Now, the reason it works when you set action_level: debug is because the data serialized is different in these two cases:

• action_level: error: O:74:"Symfony\Component\Security\Core\Authentication\Token\UsernamePasswordToken":3:{i:0;N;i:1;s:4:"main";i:2;a:5:{i:0;O:15:"App\Entity\User":6:{s:19:" App\Entity\User id";i:1;s:25:" App\Entity\User username";s:3:"foo";s:25:" App\Entity\User password";s:32:"37b51d194a7513e45b56f6524f2d51f2";s:22:" App\Entity\User roles";a:0:{}s:35:" App\Entity\User passwordHasherName";s:3:"md5";s:24:" App\Entity\User profile";O:36:"Proxies_CG_\App\Entity\AppProfile":1:{s:25:" App\Entity\AppProfile id";i:1;}}i:1;b:1;i:2;N;i:3;a:0:{}i:4;a:1:{i:0;s:9:"ROLE_USER";}}}
• action_level: debug: O:74:"Symfony\Component\Security\Core\Authentication\Token\UsernamePasswordToken":3:{i:0;N;i:1;s:4:"main";i:2;a:5:{i:0;O:15:"App\Entity\User":6:{s:19:" App\Entity\User id";i:1;s:25:" App\Entity\User username";s:3:"foo";s:25:" App\Entity\User password";s:32:"37b51d194a7513e45b56f6524f2d51f2";s:22:" App\Entity\User roles";a:0:{}s:35:" App\Entity\User passwordHasherName";s:3:"md5";s:24:" App\Entity\User profile";O:36:"Proxies_CG_\App\Entity\AppProfile":2:{s:25:" App\Entity\AppProfile id";i:1;s:27:" App\Entity\AppProfile code";s:9:"localhost";}}i:1;b:1;i:2;N;i:3;a:0:{}i:4;a:1:{i:0;s:9:"ROLE_USER";}}}

So why is it different? Basically, Monolog triggers the AppProfile to get loaded while writing debug information. Once the debug information is not written, the entity is never loaded, so code remains null.

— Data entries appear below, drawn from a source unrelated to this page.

-- ==== Sys2Proof/Machine/MemoryPort.lean ====
section
/-! DEFINITION. The part-side memory port (R168 to R170): the requesters, the arbiter and one memory cycle of
each requester; the image writer's begin and end; the end of a payload shift (R81). -/

namespace Sys2Proof.Machine

/-- The requesters in the cyclic order of R168. -/
inductive Requester
  | imageWriter | receive (b : Branch) | copy | printer (k : Port) | ring | loader
  deriving DecidableEq, Repr

/-- The requester at a place of the cyclic order (R168, R169). -/
def Requester.ofIndex (i : Fin 11) : Requester :=
  match i with
  | 0 => .imageWriter
  | 1 => .receive 0
  | 2 => .receive 1
  | 3 => .receive 2
  | 4 => .receive 3
  | 5 => .copy
  | 6 => .printer 0
  | 7 => .printer 1
  | 8 => .printer 2
  | 9 => .ring
  | 10 => .loader

/-- The pieces of work of the setup loader's requester (R168), in the order in which it takes them
(log 18). -/
inductive LoaderWork
  | initialise (soft : Bool) (pos : Nat) (entry : List Byte)
  | table (k : Port) (l : List Byte)
  | read (l : List Byte)
  | write (next : Setup) (pos : Nat)
  deriving DecidableEq, Repr

/-- The address of byte `off` of a pool buffer (3.1). -/
def bufferAddr (buf : BufNo) (off : Nat) : Nat := Config.poolBase + Config.bufferBytes * buf.val + off

/-- The byte in progress of a stopped shift or copy is written (R76, R81). -/
def LastByte.write (y : LastByte) (m : List Host.Cell) : List Host.Cell :=
  Mem.write m (bufferAddr y.buf y.off) y.value

/-- The offset of the next byte read for a SEND: unit, len, then the payload (R17). -/
def TxRead.offset (t : TxRead) : Nat :=
  match t.got.length with
  | 0 => 0
  | 1 => 2
  | n => n + 1

/-- Every byte of the frame has been read. -/
def TxRead.complete (l : List Byte) : Bool := decide (2 ≤ l.length) && decide ((byteAt l 1).toNat + 2 ≤ l.length)

namespace Part

/-- The port that waits longest in number order for its table to be read (R115). -/
def tableWork (p : Part) : Option LoaderWork :=
  match printerPorts.find? fun k => (p.port k).loading.isSome with
  | some k => (p.port k).loading.map fun l => .table k l
  | none => none

/-- The commit's work: reading, then write-back (R177, R179). -/
def commitWork (p : Part) : Option LoaderWork :=
  match p.loader.task with
  | .reading l => if l.length < Config.setupBytes then some (.read l) else none
  | .writing next pos => if pos < Config.setupBytes then some (.write next pos) else none
  | _ => none

/-- A host access waits on the setup block (R179). -/
def waitsOnSetup (p : Part) : Bool :=
  match p.hostWait with
  | some acc => p.setupWritten (accessAddr acc)
  | none => false

/-- What the setup loader asks for (log 18). -/
def loaderWork (p : Part) : Option LoaderWork :=
  match p.loader.task with
  | .initialise soft pos entry =>
    if pos < Config.initCycles soft then some (.initialise soft pos entry) else none
  | _ =>
    if p.waitsOnSetup then p.commitWork else p.tableWork.orElse fun _ => p.commitWork

/-- The path of a branch has a byte to write or to shift (R16, R81). -/
def pathAsks (p : Part) (b : Branch) : Bool :=
  match p.path b with
  | .write _ _ _ :: _ | .last _ :: _ => true
  | .shift _ len i byte :: _ => decide (i < len) || byte.isSome
  | [] => false

/-- A requester asks for a memory cycle (R168). -/
def asks (p : Part) : Requester → Bool
  | .imageWriter => p.writer.active.any fun w => !w.left.isEmpty
  | .receive b => p.pathAsks b || (p.engine b).txRead.isSome
  | .copy => p.copy.stopped.isSome
      || p.copy.current.any fun c => !c.head.isEmpty || c.byte.isSome || decide (0 < c.left)
  | .printer k => (p.readerWants k).isSome
  | .ring => !p.ring.isEmpty
  | .loader => p.loaderWork.isSome

/-- The image writer writes one byte (R170). -/
def writerCycle (x : Part × List Host.Cell) : Part × List Host.Cell :=
  match x.1.writer.active with
  | some w =>
    match w.left with
    | v :: r => (modWriter (fun q => { q with active := some { w with addr := w.addr + 1, left := r } }) x.1,
                 Mem.write x.2 w.addr v)
    | [] => x
  | none => x

/-- A byte of a frame has been read for a SEND; with the last the characters of the transmission are known
(R3, R4, R17). -/
def txCycle (b : Branch) (t : TxRead) (v : Byte) : Part → Part :=
  let l := t.got ++ [v]
  modEngine b fun g =>
    if TxRead.complete l then
      { g with txRead := none
               sent := g.sent ++ frameChars (byteAt l 0) t.ctl (byteAt l 1) (l.drop 2) }
    else { g with txRead := some { t with got := l } }

/-- A receive path makes one access (R16, R17, R81): its own writes and shifts in order, then the reads of a
SEND (log 18). -/
def receiveCycle (b : Branch) (x : Part × List Host.Cell) : Part × List Host.Cell :=
  let tx := match (x.1.engine b).txRead with
    | some t => (txCycle b t (Mem.read x.2 (bufferAddr t.buf t.offset)) x.1, x.2)
    | none => x
  match x.1.path b with
  | .write buf off v :: r => (modPath b (fun _ => r) x.1, Mem.write x.2 (bufferAddr buf off) v)
  | .last y :: r => (modPath b (fun _ => r) x.1, y.write x.2)
  | .shift buf len i (some v) :: r =>
    (modPath b (fun _ => .shift buf len (i + 1) none :: r) x.1, Mem.write x.2 (bufferAddr buf i) v)
  | .shift buf len i none :: r =>
    if i < len then
      (modPath b (fun _ => .shift buf len i (some (Mem.read x.2 (bufferAddr buf (3 + i)))) :: r) x.1, x.2)
    else tx
  | [] => tx

/-- The copy stands as `d` after one of its writes. With the last byte of a to-trunk copy the walk asks for the target
fields of its slot, which it reads again before the copy ends (R72, R74). -/
def copyWritten (d : Copy) (p : Part) : Part :=
  let q := modCopy (fun e => { e with current := some d }) p
  if d.walk = .toTrunk ∧ d.head = [] ∧ d.left = 0 ∧ d.byte = none then ttAskTarget q else q

/-- The copy engine makes one access (R71, R90): the byte in progress of a stopped copy goes first (R76). -/
def copyCycle (x : Part × List Host.Cell) : Part × List Host.Cell :=
  match x.1.copy.stopped, x.1.copy.current with
  | some y, _ => (modCopy (fun e => { e with stopped := none }) x.1, y.write x.2)
  | none, some c =>
    match c.head, c.byte with
    | v :: r, _ =>
      (copyWritten { c with head := r, off := c.off + 1 } x.1, Mem.write x.2 (bufferAddr c.buf c.off) v)
    | [], some v =>
      (copyWritten { c with byte := none, off := c.off + 1 } x.1, Mem.write x.2 (bufferAddr c.buf c.off) v)
    | [], none =>
      if 0 < c.left then
        let d : Copy := { c with byte := some (Mem.read x.2 c.src), src := c.src + 1, left := c.left - 1 }
        (modCopy (fun e => { e with current := some d }) x.1, x.2)
      else x
  | none, none => x

/-- The port holds its reader's byte and comes to step 4 of R102, which clears an abandoned-byte mark whose 1 ms has
passed (log 38). -/
def byteFetched (k : Port) (v : Byte) (p : Part) : Part :=
  let q := modPort k (fun t => { t with fetched := some v }) p
  if (p.port k).overdue then clearAbandoned k q else q

/-- A printer reader reads the byte at its job's position (R102 step 3). -/
def printerCycle (k : Port) (x : Part × List Host.Cell) : Part × List Host.Cell :=
  match x.1.readerWants k with
  | some a => (byteFetched k (Mem.read x.2 a) x.1, x.2)
  | none => x

/-- The reads that stand after one access for `r`, which read `v` (R168): its user has one access at a time to ask
for, so what it has left, of this read and of those it asked for later, comes after the accesses that the other users
ask for. -/
def readsAfter (r : RingRead) (v : Byte) (l : List RingRead) : List RingRead :=
  let rest := l.erase r
  rest.filter (fun x => !r.user.same x.user)
    ++ (if r.left ≤ 1 then []
        else [{ r with addr := r.addr + 1, left := r.left - 1, got := r.got ++ [v] }])
    ++ rest.filter (fun x => r.user.same x.user)

/-- The address a read reads: the router looks at the slot at the producer index as it stands then (R62). -/
def readAddr (r : RingRead) (p : Part) : Nat :=
  match r.user with
  | .router => (ImgRecord.fromTrunk p.router.producer).base
  | _ => r.addr

/-- The directory writes a table entry back once it has read it (R44, R48, R49, R167), with the values in force. -/
def writeBack (r : ImgRecord) (p : Part) : Part :=
  match r with
  | .station b n => writeStationLow b n p
  | .unit u => writeWhole (.unit u) (unitImage (p.units.get u)) 0 p
  | .node n => writeWhole (.node n) (nodeImage (p.nodes.get n)) 0 p
  | _ => p

/-- A user has the bytes it asked for: the router decides the oldest offer (R58), a walk goes on (R68, R88), and the
directory has its entry written back (R167). -/
def readDone (u : RingUser) (l : List Byte) : Part → Part :=
  match u with
  | .router => decideOffer (byteAt l 0)
  | .toTrunk => ttRead l
  | .submit => subRead l
  | .entry e => writeBack e

/-- One access of the ring and descriptor requester, for the first asked for of those `f` picks (R168): the byte is
read, and with the last byte of a read its user goes on. -/
def ringServe (f : RingRead → Bool) (x : Part × List Host.Cell) : Part × List Host.Cell :=
  match x.1.ring.find? f with
  | some r =>
    let v := Mem.read x.2 (readAddr r x.1)
    let q := modRing (readsAfter r v) x.1
    (if r.left ≤ 1 then readDone r.user (r.got ++ [v]) q else q, x.2)
  | none => x

/-- The ring and descriptor requester makes one access: the directory's reads of a watched entry that a host
access waits for go before the others' (R168, R169). -/
def ringCycle (x : Part × List Host.Cell) : Part × List Host.Cell :=
  match x.1.hostWait with
  | some acc =>
    if x.1.entryRead (accessAddr acc) then ringServe (fun r => r.watches (accessAddr acc)) x
    else ringServe (fun _ => true) x
  | none => ringServe (fun _ => true) x

/-- A grant table has been read whole and goes into force (R115). -/
def tableLoaded (k : Port) (l : List Byte) (p : Part) : Part :=
  servePort k (modPort k (fun t =>
    { t with table := readTable l, pointer := 0, loadPending := false, loading := none }) p)

/-- A byte of a grant table image has been read (R115). -/
def tableByte (k : Port) (l : List Byte) (v : Byte) (p : Part) : Part :=
  if 32 ≤ l.length + 1 then tableLoaded k (l ++ [v]) p
  else modPort k (fun t => { t with loading := some (l ++ [v]) }) p

/-- The setup loader makes one access. -/
def loaderCycle (x : Part × List Host.Cell) : Part × List Host.Cell :=
  let setTask (t : LoaderTask) : Part := modLoader (fun q => { q with task := t }) x.1
  match x.1.loaderWork with
  | some (.initialise soft pos entry) =>
    match x.1.initCycle soft pos with
    | some (.write a v) => (setTask (.initialise soft (pos + 1) []), Mem.write x.2 a v)
    | some (.read a) => (takeInitByte pos entry (Mem.read x.2 a) x.1, x.2)
    | none => x
  | some (.table k l) => (tableByte k l (Mem.read x.2 (Config.grantBase + 32 * k.val + l.length)) x.1, x.2)
  | some (.read l) => (setTask (.reading (l ++ [Mem.read x.2 (Config.setupBase + l.length)])), x.2)
  | some (.write next pos) =>
    (setTask (.writing next (pos + 1)), Mem.write x.2 (Config.setupBase + pos) (byteAt (setupImage next) pos))
  | none => x

/-- One memory cycle of a requester. -/
def cycle (r : Requester) (x : Part × List Host.Cell) : Part × List Host.Cell :=
  match r with
  | .imageWriter => writerCycle x
  | .receive b => receiveCycle b x
  | .copy => copyCycle x
  | .printer k => printerCycle k x
  | .ring => ringCycle x
  | .loader => loaderCycle x

/-- The first asking requester in cyclic order (R169). -/
def nextAsking (p : Part) : Option (Fin 11) :=
  ((List.finRange 11).map fun i => p.arbiter + i).find? fun i => p.asks (Requester.ofIndex i)

/-- The grant in cyclic order (R169). -/
def cyclicGrant (x : Part × List Host.Cell) : Part × List Host.Cell :=
  match x.1.nextAsking with
  | some i => cycle (Requester.ofIndex i) ({ x.1 with arbiter := i + 1 }, x.2)
  | none => x

/-- The requester that writes the record a host access waits on goes ahead of the others (R169), and for a watched
entry the directory's reads of it, which the model grants before the writes (log 7). -/
def favoured (p : Part) (a : Nat) : Option Requester :=
  if p.setupWritten a && p.asks .loader then some .loader
  else if p.entryRead a then some .ring
  else if p.imageWritten a && p.asks .imageWriter then some .imageWriter
  else none

/-- The arbiter grants the memory for one cycle (R161, R169). -/
def memoryGrant (x : Part × List Host.Cell) : Part × List Host.Cell :=
  if x.1.held then x
  else match x.1.hostWait with
    | none => cyclicGrant x
    | some acc =>
      if x.1.covered (accessAddr acc) then
        match x.1.favoured (accessAddr acc) with
        | some r => cycle r x
        | none => cyclicGrant x
      else makeAccess acc x

/-- The image writer takes the next record write and fixes its content (R170). -/
def imageBegin (p : Part) : Part :=
  match p.writer.active, p.writer.queue with
  | none, w :: r =>
    let (a, l) := w.bytes p
    modWriter (fun _ => { queue := r, active := some { write := w, addr := a, left := l } }) p
  | _, _ => p

/-- The last byte of a record write is done: its notices are set and the host accesses that waited for it
are made (R170, R171). -/
def imageComplete (x : Part × List Host.Cell) : Part × List Host.Cell :=
  if x.1.held then x
  else match x.1.writer.active with
    | some w =>
      if w.left.isEmpty then
        releaseHost (setNotices w.write.notices (modWriter (fun q => { q with active := none }) x.1), x.2)
      else x
    | none => x

/-- The chain entry of a buffer is shifted (R81). -/
def markShifted (buf : BufNo) (p : Part) : Part :=
  { p with jobs := p.jobs.map fun x => { x with chain := x.chain.map fun e =>
      if e.buf = buf then { e with shifted := true } else e } }

/-- The last byte of a payload has been moved (R81). -/
def shiftDone (b : Branch) (p : Part) : Part :=
  match p.path b with
  | .shift buf len i none :: r => if len ≤ i then markShifted buf (modPath b (fun _ => r) p) else p
  | _ => p

end Part

/-- MEMORY_PORT_GRANT (R169). -/
def execMemoryPortGrant (s : State) : Host.Outcome State Fault Refusal := onBoth Part.memoryGrant s

/-- IMAGE_WRITE_BEGIN (R170). -/
def execImageWriteBegin (s : State) : Host.Outcome State Fault Refusal :=
  onPart (Part.awake Part.imageBegin) s

/-- IMAGE_WRITE_COMPLETE (R170). -/
def execImageWriteComplete (s : State) : Host.Outcome State Fault Refusal :=
  onBoth Part.imageComplete s

/-- PAYLOAD_SHIFT_COMPLETE (R81). -/
def execPayloadShiftComplete (b : Branch) (s : State) : Host.Outcome State Fault Refusal :=
  onPart (Part.awake (Part.shiftDone b)) s

end Sys2Proof.Machine
end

I'm not sure how good an idea it is to use relations in identifiers, but one workaround would be to use eager loading:

#[ORM\Entity()]
class User implements
    UserInterface,
    PasswordAuthenticatedUserInterface,
    PasswordHasherAwareInterface
{
-   #[ORM\ManyToOne]
+   #[ORM\ManyToOne(fetch: 'EAGER')]
    #[ORM\JoinColumn(nullable: false, onDelete: 'CASCADE')]
    private ?AppProfile $profile = null;

    // ...
}

[gremo]

@HypeMC thank you for your great and detailed information. This behaviour gave me a lot of headaches!

I'm going to close since isn't a real issue (hope that other devs can quickly find the source of the problem, thanks to this reporting).